**Required action:** Only the opening lines of the listing, through the one with "The buffer that", are to be retyped, each exactly as it stands.
*** Data ***
-- ==== Sys2Proof/Machine/Ops.lean ====
section
/-! DEFINITION. The named operations over the state: buffers as sorted maps, the register and buffer accessors, taking a
command (acceptance), ending one (completion, success or error entry) and reset. -/

namespace Sys2Proof.Machine

/-! ### Sorted maps: buffers, code tables, host variables -/

/-- The value listed under a key. -/
def mapGet {α : Type} (k : Nat) : List (Nat × α) → Option α
  | [] => none
  | (j, v) :: rest => if j = k then some v else mapGet k rest

/-- List a value under a key, keeping the keys rising and unrepeated. -/
def mapSet {α : Type} (k : Nat) (v : α) : List (Nat × α) → List (Nat × α)
  | [] => [(k, v)]
  | (j, w) :: rest =>
    if k < j then (k, v) :: (j, w) :: rest
    else if k = j then (k, v) :: rest
    else (j, w) :: mapSet k v rest

/-- The keys rise strictly: the one canonical form, so that equal maps are equal lists. -/
def mapSorted {α : Type} : List (Nat × α) → Bool
  | [] => true
  | (k, _) :: rest => rest.all (fun e => decide (k < e.1)) && mapSorted rest

/-- What an unlisted buffer byte reads as: no value (10_state.md R25, R26). A core read of such an IBUF byte faults, and a
host read of such a byte is a free draw (log 7, log 8). -/
def Memory.unlisted : Option Byte := none

/-- The byte a buffer holds at an index. -/
def Memory.get (m : Memory) (i : Nat) : Option Byte := (mapGet i m).or Memory.unlisted

/-- The canonical form of a buffer (no listed byte is `none`, so nothing is listed that an unlisted byte reads as). -/
def Memory.wf (m : Memory) : Bool := mapSorted m

/-- Every listed index is below the buffer's size. -/
def Memory.within (size : Nat) (m : Memory) : Bool := m.all (fun e => decide (e.1 < size))

/-- The buffer that lists exactly the bytes of a sequence, from index `i` on. -/
def Memory.ofBytes (i : Nat) : Bytes → Memory
  | [] => []
  | b :: bs => (i, b) :: Memory.ofBytes (i + 1) bs

/-- `m⟨i ..< i + count⟩`, or the first index without a value. -/
def Memory.read (m : Memory) (i : Nat) : Nat → Except Nat Bytes
  | 0 => .ok []
  | count + 1 =>
    match m.get i with
    | none => .error i
    | some b =>
      match Memory.read m (i + 1) count with
      | .error j => .error j
      | .ok bs => .ok (b :: bs)

/-! ### The shell -/

/-- Write IBUF⟨i⟩ (10_state.md R25). -/
def State.setIbuf (s : State) (i : Nat) (b : Byte) : State := { s with ibuf := mapSet i b s.ibuf }

/-- Write IN_LEN (10_state.md R22). -/
def State.setInLen (s : State) (w : Word) : State := { s with inLen := w }

/-- Count one free draw (log 6). -/
def State.draw (s : State) : State := { s with draws := s.draws + 1 }

/-- Replace the running command's transient state. -/
def State.setWork (s : State) (l : Latch) (w : Work) : State := { s with core := .busy l w }

/-! ### Taking a command, and ending one -/

/-- Command acceptance (45_command_interface.md R103): latch the operation and IN_LEN, BUSY 1, DONE 0, ERR 0; OUT_LEN and
OBUF are not changed. -/
def State.accept (op : Op) (s : State) : State :=
  { s with core := .busy { op := op, n := s.inLen } .accepted, done := false, err := 0#4 }

/-- An illegal command (45_command_interface.md R105): BUSY 0, DONE 1, ERR 5, OUT_LEN 0; no other state changes. -/
def State.rejectCommand (s : State) : State :=
  { s with core := .idle, done := true, err := ErrorKind.illegalCommand.code, outLen := 0#32 }

/-- Successful completion (45_command_interface.md R108): OBUF holds the output and nothing else the spec gives, OUT_LEN
its length, BUSY 0, DONE 1, ERR 0; the transient state is gone. -/
def State.succeed (s : State) (out : Bytes) : State :=
  { s with
    core := .idle
    done := true
    err := 0#4
    outLen := BitVec.ofNat 32 out.length
    obuf := Memory.ofBytes 0 out }

/-- Error entry (60_exceptions.md R121): BUSY 0, DONE 1, ERR the code, OUT_LEN 0, OBUF unspecified; no other state is saved
or changed. There is no return from it: the next acceptance clears it (R122). -/
def State.fail (s : State) (e : ErrorKind) : State :=
  { s with core := .idle, done := true, err := e.code, outLen := 0#32, obuf := [] }

/-- The output-capacity check (45_command_interface.md R107): it fires only on an Ok result. -/
def checkCapacity (p : Params) : Result → Result
  | .error e => .error e
  | .ok out => if p.obufSize < out.length then .error .outputOverflow else .ok out

/-- The state change of the completion step, given the codec function's result (45_command_interface.md R107, R108). It is
atomic: OBUF, OUT_LEN and STATUS change together (20_memory.md R46). -/
def State.complete (s : State) (r : Result) : State :=
  match checkCapacity s.params r with
  | .ok out => s.succeed out
  | .error e => s.fail e

/-- Reset of the block (70_reset_and_hazards.md R131): every register, both buffers and the core take their reset values.
The parameters, and the agents outside the block, stay (log 18). -/
def State.applyReset (s : State) : State :=
  { State.reset with params := s.params, draws := s.draws, host := s.host, plan := s.plan }

/-- A write to CMD reaches the command decoder only while BUSY = 0; while BUSY = 1 it is ignored, whatever its value
(45_command_interface.md R104). -/
def whenIdle (s : State) (t : State) : Outcome := if s.busy then .next s else .next t

/-- Run an internal operation of the core at the transient state it needs; elsewhere the spec gives it no effect
(log 9). -/
def onWork (s : State) (f : Work → Option Work) : Outcome :=
  match s.core with
  | .idle => .refused .outOfPhase
  | .busy l w =>
    match f w with
    | none => .refused .outOfPhase
    | some w' => .next (s.setWork l w')

end Sys2Proof.Machine
end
***
**Output below:**
-- ==== Sys2Proof/Machine/Ops.lean ====
section
/-! DEFINITION. The named operations over the state: buffers as sorted maps, the register and buffer accessors, taking a
command (acceptance), ending one (completion, success or error entry) and reset. -/

namespace Sys2Proof.Machine

/-! ### Sorted maps: buffers, code tables, host variables -/

/-- The value listed under a key. -/
def mapGet {α : Type} (k : Nat) : List (Nat × α) → Option α
  | [] => none
  | (j, v) :: rest => if j = k then some v else mapGet k rest

/-- List a value under a key, keeping the keys rising and unrepeated. -/
def mapSet {α : Type} (k : Nat) (v : α) : List (Nat × α) → List (Nat × α)
  | [] => [(k, v)]
  | (j, w) :: rest =>
    if k < j then (k, v) :: (j, w) :: rest
    else if k = j then (k, v) :: rest
    else (j, w) :: mapSet k v rest

/-- The keys rise strictly: the one canonical form, so that equal maps are equal lists. -/
def mapSorted {α : Type} : List (Nat × α) → Bool
  | [] => true
  | (k, _) :: rest => rest.all (fun e => decide (k < e.1)) && mapSorted rest

/-- What an unlisted buffer byte reads as: no value (10_state.md R25, R26). A core read of such an IBUF byte faults, and a
host read of such a byte is a free draw (log 7, log 8). -/
def Memory.unlisted : Option Byte := none

/-- The byte a buffer holds at an index. -/
def Memory.get (m : Memory) (i : Nat) : Option Byte := (mapGet i m).or Memory.unlisted

/-- The canonical form of a buffer (no listed byte is `none`, so nothing is listed that an unlisted byte reads as). -/
def Memory.wf (m : Memory) : Bool := mapSorted m

/-- Every listed index is below the buffer's size. -/
def Memory.within (size : Nat) (m : Memory) : Bool := m.all (fun e => decide (e.1 < size))

/-- The buffer that lists exactly the bytes of a sequence, from index `i` on. -/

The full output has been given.